Aspect Equation/Formulation Role
System dynamics x˙(t)=f(x(t))+g(x(t))u(t)\dot{x}(t) = f(x(t)) + g(x(t)) u(t), y(t)=c(x(t))y(t) = c(x(t)) Underlying system equations
Sparse regression model X˙=θf(X)Ξ~+θg(X,u)Ξ^\dot{X} = \theta_f(X)\tilde{\Xi} + \theta_g(X,u)\hat{\Xi} Identification from data
Output mapping Y=Φ(X)ζY = \Phi(X)\zeta Output reconstruction/definition
Lie derivative cond. ζ[(Φ(x)/x)θg(X,u)Ξ^]=0\zeta^\top [ (\partial\Phi(x)/\partial x)^\top \theta_g(X,u) \hat{\Xi} ] = 0 Enforces relative degree for linearization
Feedback law u=v[Lfrc(x)]/[LgLfr1c(x)]u = v - [L_f^r c(x)] / [L_g L_f^{r-1} c(x)] or as derived in regression under constraint Nonlinear cancellation for linear closed loop
Stacked regression minΞ~,Ξ^,ζcost\min_{\tilde{\Xi}, \hat{\Xi}, \zeta}\, \text{cost} s.t. ζM(x)Ξ^k=0\zeta^\top M(x) \hat{\Xi}_k = 0 Simultaneous model and controller identification

As highlighted in (K. et al., 18 Aug 2025), this methodology stands apart from prior approaches by guaranteeing, in closed form and directly from the data, that the synthesized feedback controller admits the absence of internal dynamics and minimality (in the sense of sparsity) of the underlying predictive model.

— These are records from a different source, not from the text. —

-- ==== Sys2Proof/Machine/DrbgArith.lean ====
section
/-! DEFINITION. The functions of the deterministic nonce generator: reseed, generate and the
driver (43_drbg.md R352–R355). -/

namespace Sys2Proof.Machine

/-- `drbg_reseed(seed)`: two steps for the empty seed, four otherwise (43_drbg.md R353). CTR is not
changed. -/
def drbgReseed (g : Drbg) (seed : Bytes) : Drbg :=
  let k1 := hmac g.k (g.v.toList ++ [0x00] ++ seed)
  let v1 := hmac k1 g.v.toList
  if seed.isEmpty then { g with k := k1, v := v1 }
  else
    let k2 := hmac k1 (v1.toList ++ [0x01] ++ seed)
    let v2 := hmac k2 v1.toList
    { g with k := k2, v := v2 }

/-- `drbg_generate()`: the output with the state after it, or the state after the failing step,
with CTR past the limit and V and K unchanged (43_drbg.md R354). -/
def drbgGenerate (g : Drbg) : Except Drbg (Bytes32 × Drbg) :=
  let ctr := g.ctr + 1
  if ctr > Config.drbgLimit then .error { g with ctr := ctr }
  else
    let v := hmac g.k g.v.toList
    .ok (v, { g with v := v, ctr := ctr })

/-- What the driver's predicate answers for a candidate (43_drbg.md R355): no result, a result, or
a fatal error of the command around it. -/
inductive Verdict (α : Type) where
  | retry
  | accept (result : α)
  | abort (c : Cause)
  deriving DecidableEq, Repr

/-- How a run of the driver ends: the DRBG state it leaves, whether the predicate used the
precomputed table, and the result or the fatal cause. -/
structure DrbgRun (α : Type) where
  drbg : Drbg
  usedTable : Bool
  outcome : Except Cause α

/-- The driver's loop (43_drbg.md R355). The predicate also says whether it used the table. `fuel`
bounds the generate calls; from CTR = 0 the 1001st call fails, so the first line is not reached
with fuel 1001 (assumption log 9). -/
def drbgLoop {α : Type} (pred : Bytes32 → Bool × Verdict α) : Nat → Drbg → Bool → DrbgRun α
  | 0, g, used => ⟨g, used, .error .fatalDrbg⟩
  | fuel + 1, g, used =>
    match drbgGenerate g with
    | .error g' => ⟨g', used, .error .fatalDrbg⟩
    | .ok (c, g') =>
      match pred c with
      | (u, .accept res) => ⟨.reset, used || u, .ok res⟩
      | (u, .abort cause) => ⟨g', used || u, .error cause⟩
      | (u, .retry) => drbgLoop pred fuel (drbgReseed g' []) (used || u)

/-- `drbg_run(initialSeed, pred)` (43_drbg.md R355): it starts from the reset state, whatever the
DRBG held before. -/
def drbgRun {α : Type} (seed : Bytes) (pred : Bytes32 → Bool × Verdict α) : DrbgRun α :=
  drbgLoop pred (Config.drbgLimit + 1) (drbgReseed .reset seed) false

end Sys2Proof.Machine
end

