-- ==== Sys2Proof/Machine/ScalarArith.lean ====
section
/-! DEFINITION. The functions of the scalar family: the generic multiply, the precomputed table,
the windowed multiply, the two-scalar multiply-add and the NAF recoding (42_scalar.md). -/

namespace Sys2Proof.Machine

/-- The loop of `generic` (42_scalar.md R301): p the accumulator, f the dummy accumulator, d the
running base, k what is left of the scalar. `fuel` bounds the bits of k. -/
def genericLoop : Nat → (safe : Bool) → (p f d : Point) → (k : Nat) → Point
  | 0, _, p, _, _, _ => p
  | fuel + 1, safe, p, f, d, k =>
    if k = 0 then p
    else if k % 2 = 1 then
      genericLoop fuel safe (pointAdd p d) f (pointAdd d d) (k / 2)
    else
      genericLoop fuel safe p (if safe then pointAdd f d else f) (pointAdd d d) (k / 2)

/-- `generic(base, k, safe)` for 0 ≤ k < 2^256 (42_scalar.md R301). -/
def generic (base : Point) (k : Int) (safe : Bool) : Point :=
  genericLoop 256 safe Config.zero Config.base base k.toNat

/-- The entries of one window after its first: `count` more additions of p (42_scalar.md R302). -/
def windowEntries : Nat → (p b : Point) → List Point
  | 0, _, _ => []
  | count + 1, p, b =>
    let b' := pointAdd b p
    b' :: windowEntries count p b'

/-- One window: p itself and its multiples up to 128·p (42_scalar.md R302). -/
def window (p : Point) : List Point := p :: windowEntries (Config.windowSize - 1) p p

/-- The windows from the one whose first entry is p on (42_scalar.md R302): the next window starts
at ADD(b, b), b being the last entry. -/
def buildWindows : Nat → Point → List Point
  | 0, _ => []
  | count + 1, p =>
    let w := window p
    let b := w.getLastD p
    w ++ buildWindows count (pointAdd b b)

/-- `build_table()`, all 4224 entries in order (42_scalar.md R302). -/
def buildTable : List Point := buildWindows Config.windows Config.base

/-- The signed digit of a window and the carry into the rest (42_scalar.md R304). -/
def windowDigit (k : Nat) : Int × Nat :=
  let raw := k % 256
  if raw > 128 then ((raw : Int) - 256, k / 256 + 1) else (raw, k / 256)

/-- The loop of `wnaf` (42_scalar.md R304): `count` windows are left, w is the next one. -/
def wnafLoop : Nat → (tbl : List Point) → (w : Nat) → (k : Nat) → (p f : Point) → Point
  | 0, _, _, _, p, _ => p
  | count + 1, tbl, w, k, p, f =>
    let off := Config.windowSize * w
    let dk := windowDigit k
    if dk.1 = 0 then
      let e := tbl.getD off Config.zero
      wnafLoop count tbl (w + 1) dk.2 p (pointAdd f (if w % 2 = 1 then pointNeg e else e))
    else
      let e := tbl.getD (off + dk.1.natAbs - 1) Config.zero
      wnafLoop count tbl (w + 1) dk.2 (pointAdd p (if dk.1 < 0 then pointNeg e else e)) f

/-- `wnaf(k)` for 0 ≤ k < 2^256 over a table already built (42_scalar.md R304). -/
def wnaf (tbl : List Point) (k : Int) : Point :=
  wnafLoop Config.windows tbl 0 k.toNat Config.zero Config.base

/-- `muladd(u1, u2, Q)`, the generic non-safe path for both terms (42_scalar.md R307). -/
def mulAdd (u1 u2 : Int) (q : Point) : Point :=
  pointAdd (generic Config.base u1 false) (generic q u2 false)

/-- The loop of `naf` (42_scalar.md R309): i is the digit position. `fuel` bounds the digits. -/
def nafLoop : Nat → (k i pos neg : Nat) → Nat × Nat
  | 0, _, _, pos, neg => (pos, neg)
  | fuel + 1, k, i, pos, neg =>
    if k = 0 then (pos, neg)
    else if k % 4 = 1 then nafLoop fuel ((k - 1) / 2) (i + 1) (pos ||| 1 <<< i) neg
    else if k % 4 = 3 then nafLoop fuel ((k + 1) / 2) (i + 1) pos (neg ||| 1 <<< i)
    else nafLoop fuel (k / 2) (i + 1) pos neg

/-- `naf(k)` for 1 ≤ k < 2^256: the positive and the negative mask (42_scalar.md R309). -/
def naf (k : Int) : Int × Int :=
  let r := nafLoop 257 k.toNat 0 0 0
  (r.1, r.2)

end Sys2Proof.Machine
end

6. Applications and Broader Significance

Feedback linearized physical systems, realized through sparse data-driven discovery and Lie derivative analysis, have implications across scientific and engineering domains:

  • In robotics and mechatronics, they enable control of manipulators, aerial vehicles, and flexible systems where precise models are intractable.
  • In biomedical and neuronal systems, the methodology facilitates system identification and control under severe nonlinearity and limited parametric knowledge.
  • Their integration with adaptive, learning-based, and online updating algorithms paves the way toward real-time control in uncertain or drifting environments.

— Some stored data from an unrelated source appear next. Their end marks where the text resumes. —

/-! ### Encoding -/

/-- Words written out from 30_encoding.md R141, R142: a sanity check of a few. -/
def Obligations.SampleWordsDecode : Prop :=
  decode 0x01021313 = .ok (.modmul 3 1 2 .n) ∧
  decode 0x02700210 = .ok (.mod 2 0 (.reg 7)) ∧
  decode 0x00011220 = .ok (.padd 2 1 1) ∧
  decode 0x00021025 = .ok (.toaff 0 1 2) ∧
  decode 0x04000227 = .ok (.fromx 2 0 true) ∧
  decode 0x04002330 = .ok (.mul 3 2 0 true) ∧
  decode 0x00110232 = .ok (.muladd 2 0 1 1) ∧
  decode 0x00000542 = .ok (.drbggen 5) ∧
  decode 0x04431250 = .ok (.sign 2 1 3 4 true) ∧
  decode 0x00432252 = .ok (.recover 2 2 3 4)

/-- Every command with its operands at any value survives the encoding (30_encoding.md R141–R144,
R152). -/
def Obligations.DecodeEncode : Prop :=
  ∀ i : Instr, i.wellFormed = true → decode (encode i) = .ok i

/-- Every word that decodes is the encoding of its command, and the command meets the constraint on
destinations: no two words are one command and no word is both legal and malformed
(30_encoding.md R149). -/
def Obligations.EncodeDecode : Prop :=
  ∀ (w : Word) (i : Instr), decode w = .ok i → encode i = w ∧ i.wellFormed = true

/-- 30_encoding.md R143, R145–R148: the words that are ILLEGAL, test by test: a reserved bit, an
opcode outside the map, a nonzero field the opcode does not use (A, B, C, D, M and F in turn), the
modulus select 3, and the destination P0 or P1. -/
def Obligations.IllegalWords : Prop :=
  ∀ w : Word,
    let op := (w.extractLsb' 0 8).toNat
    let pointDest := op ∈ [0x20, 0x21, 0x22, 0x24, 0x26, 0x27, 0x30, 0x31, 0x32, 0x52]
    let modFamily := 0x10 ≤ op ∧ op ≤ 0x14
    (w.extractLsb' 27 5 ≠ 0 → ∃ e, decode w = .error e) ∧
    (¬((0x10 ≤ op ∧ op ≤ 0x15) ∨ (0x20 ≤ op ∧ op ≤ 0x27) ∨ (0x30 ≤ op ∧ op ≤ 0x34) ∨
        (0x40 ≤ op ∧ op ≤ 0x42) ∨ (0x50 ≤ op ∧ op ≤ 0x52)) → ∃ e, decode w = .error e) ∧
    (¬modFamily → w.extractLsb' 24 2 ≠ 0 → ∃ e, decode w = .error e) ∧
    (modFamily → w.extractLsb' 24 2 = 3 → ∃ e, decode w = .error e) ∧
    (modFamily → w.extractLsb' 24 2 ≠ 2 → w.extractLsb' 20 4 ≠ 0 → ∃ e, decode w = .error e) ∧
    (op ∉ [0x27, 0x30, 0x50, 0x51] → w.extractLsb' 26 1 ≠ 0 → ∃ e, decode w = .error e) ∧
    (op ∈ [0x23, 0x34, 0x40, 0x41, 0x51] → w.extractLsb' 8 4 ≠ 0 → ∃ e, decode w = .error e) ∧
    (op ∈ [0x31, 0x34, 0x40, 0x41, 0x42] → w.extractLsb' 12 4 ≠ 0 → ∃ e, decode w = .error e) ∧
    (op ∈ [0x10, 0x14, 0x15, 0x21, 0x22, 0x24, 0x27, 0x34, 0x40, 0x41, 0x42] →
      w.extractLsb' 16 4 ≠ 0 → ∃ e, decode w = .error e) ∧
    (¬modFamily → op ∉ [0x32, 0x50, 0x51, 0x52] → w.extractLsb' 20 4 ≠ 0 →
      ∃ e, decode w = .error e) ∧
    (pointDest → (w.extractLsb' 8 4).toNat < 2 → ∃ e, decode w = .error e)

/-! ### What every command does and does not do -/

/-- 60_exceptions.md R455, R461: a completion with a recoverable error, of a command or of a word that
is none, writes STATUS and nothing else: FATAL is 0 as before, CMDLOG holds the failing word, and the
next command can be accepted at once. -/
def Obligations.RecoverableErrorWritesNothing : Prop :=
  (∀ (i : Instr) (s t : State), exec i s = .next t → t.err = true → t.cause.isFatal = false →
    Errored t.cause s t) ∧
  ∀ s t : State, s.Inv → s.inFlight = some 0 → step s = .next t → t.err = true →
    t.cause.isFatal = false →
    Errored t.cause s t ∧ t.fatal = false ∧ t.cmdlog = s.cmdlog ∧
      ∀ c : Word, ∃ u, step { t with
          hostQueue := .write (Config.zsecpBase + 0x00C) 4 c :: t.hostQueue } = .next u ∧
        u.cmdlog = c ∧ u.busy = true

/-- 60_exceptions.md R458: a fatal completion writes no register; exhaustion leaves CTR = 1001 and,
for DRBGGEN, V and K as before. -/
def Obligations.FatalErrorWritesNoRegister : Prop :=
  ∀ (i : Instr) (s t : State), s.Inv → s.fatal = false → exec i s = .next t →
    t.cause.isFatal = true →
    t.cause = .fatalDrbg ∧ Died .fatalDrbg s t ∧ t.drbg.ctr = 1001 ∧
      (TableKept s t ∨ TableBuilt s t) ∧
      (∀ rd, i = .drbggen rd → t.drbg.v = s.drbg.v ∧ t.drbg.k = s.drbg.k ∧ TableKept s t)

/-- 60_exceptions.md R450, R451, R454, 10_state.md R63: every command completes, with DONE set and
BUSY clear; ERR and CAUSE agree; RESULT is 0 for every command but PEQ and VERIFY and for every
error; the registers of control keep their values. -/
def Obligations.EveryCommandCompletes : Prop :=
  ∀ (i : Instr) (s : State), ∃ t, exec i s = .next t ∧
    t.done = true ∧ t.busy = false ∧ (t.err = true ↔ t.cause ≠ .none) ∧
    (t.fatal = (s.fatal || t.cause.isFatal)) ∧ Quiet s t ∧
    (t.result = true → t.err = false ∧
      ((∃ pa pb, i = .peq pa pb) ∨ ∃ rr rs pq low, i = .verify rr rs pq low))

/-- 10_state.md R44: every value a command writes to an integer register is in [0, 2^257). -/
def Obligations.IntegerResultsInRange : Prop :=
  ∀ (i : Instr) (s t : State), exec i s = .next t →
    ∀ j, readR t j = readR s j ∨ (0 ≤ readR t j ∧ readR t j < 2 ^ 257)

/-- 10_state.md R46, R48: P0 and P1 read as the constants in every state, and a point register changes
only at the successful completion of a command that names it as destination. (A term whose
destination is P0 or P1 never decodes; that it changes nothing is the model's choice, assumption
log 11.) -/
def Obligations.PointsChangeOnlyAsDestination : Prop :=
  (∀ s : State, readP s 0 = ⟨0, 1, 0⟩ ∧ readP s 1 = ⟨Config.gx, Config.gy, 1⟩) ∧
  ∀ (i : Instr) (s t : State) (j : PIdx), exec i s = .next t → readP t j ≠ readP s j →
    t.err = false ∧ i.pointDest = some j ∧ 2 ≤ j.val

/-- 10_state.md R58, R59, 42_scalar.md R303: the DRBG is changed only by DRBGRST, DRBGSEED, DRBGGEN
and SIGN; the table is built only by PRECOMP, MULG, MUL on a base equal to G and SIGN, and never
changed once valid. -/
def Obligations.HiddenStateChangesOnlyBy : Prop :=
  ∀ (i : Instr) (s t : State), exec i s = .next t →
    (t.drbg = s.drbg ∨ i = .drbgrst ∨ i = .drbgseed ∨ (∃ rd, i = .drbggen rd) ∨
      ∃ rr rkey rs rrec low, i = .sign rr rkey rs rrec low) ∧
    (TableKept s t ∨ (s.tableValid = false ∧ TableBuilt s t ∧
      (i = .precomp ∨ (∃ pd rk, i = .mulg pd rk) ∨
        (∃ pd pb rk f, i = .mul pd pb rk f ∧ pointEq (readP s pb) Config.base = true) ∨
        ∃ rr rkey rs rrec low, i = .sign rr rkey rs rrec low)))

/-- 10_state.md R59: whether the table is valid changes no command's result, only STATUS.TABLE: from
two states that differ in the table alone (each built right if valid), a command leaves states that
differ in the table alone. -/
def Obligations.TableChangesNoResult : Prop :=
  ∀ (i : Instr) (s t : State) (tbl : List Point) (valid : Bool),
    (s.tableValid = true → s.tbl = buildTable) → (valid = true → tbl = buildTable) →
    exec i s = .next t →
    ∃ tbl' valid', exec i { s with tbl := tbl, tableValid := valid } =
      .next { t with tbl := tbl', tableValid := valid' }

Moreover, by directly linking model identification to the requirements of exact feedback linearization (relative degree, internal dynamics), the stacked regression and Lie derivative approach offers a pathway to robust, interpretable, and high-performing controller design—even for systems whose governing equations were, until now, inaccessible or poorly understood.

This synthesis, based strictly on factual content from (K. et al., 18 Aug 2025), provides a rigorous and contemporary perspective on feedback linearized physical systems within modern identification and control theory.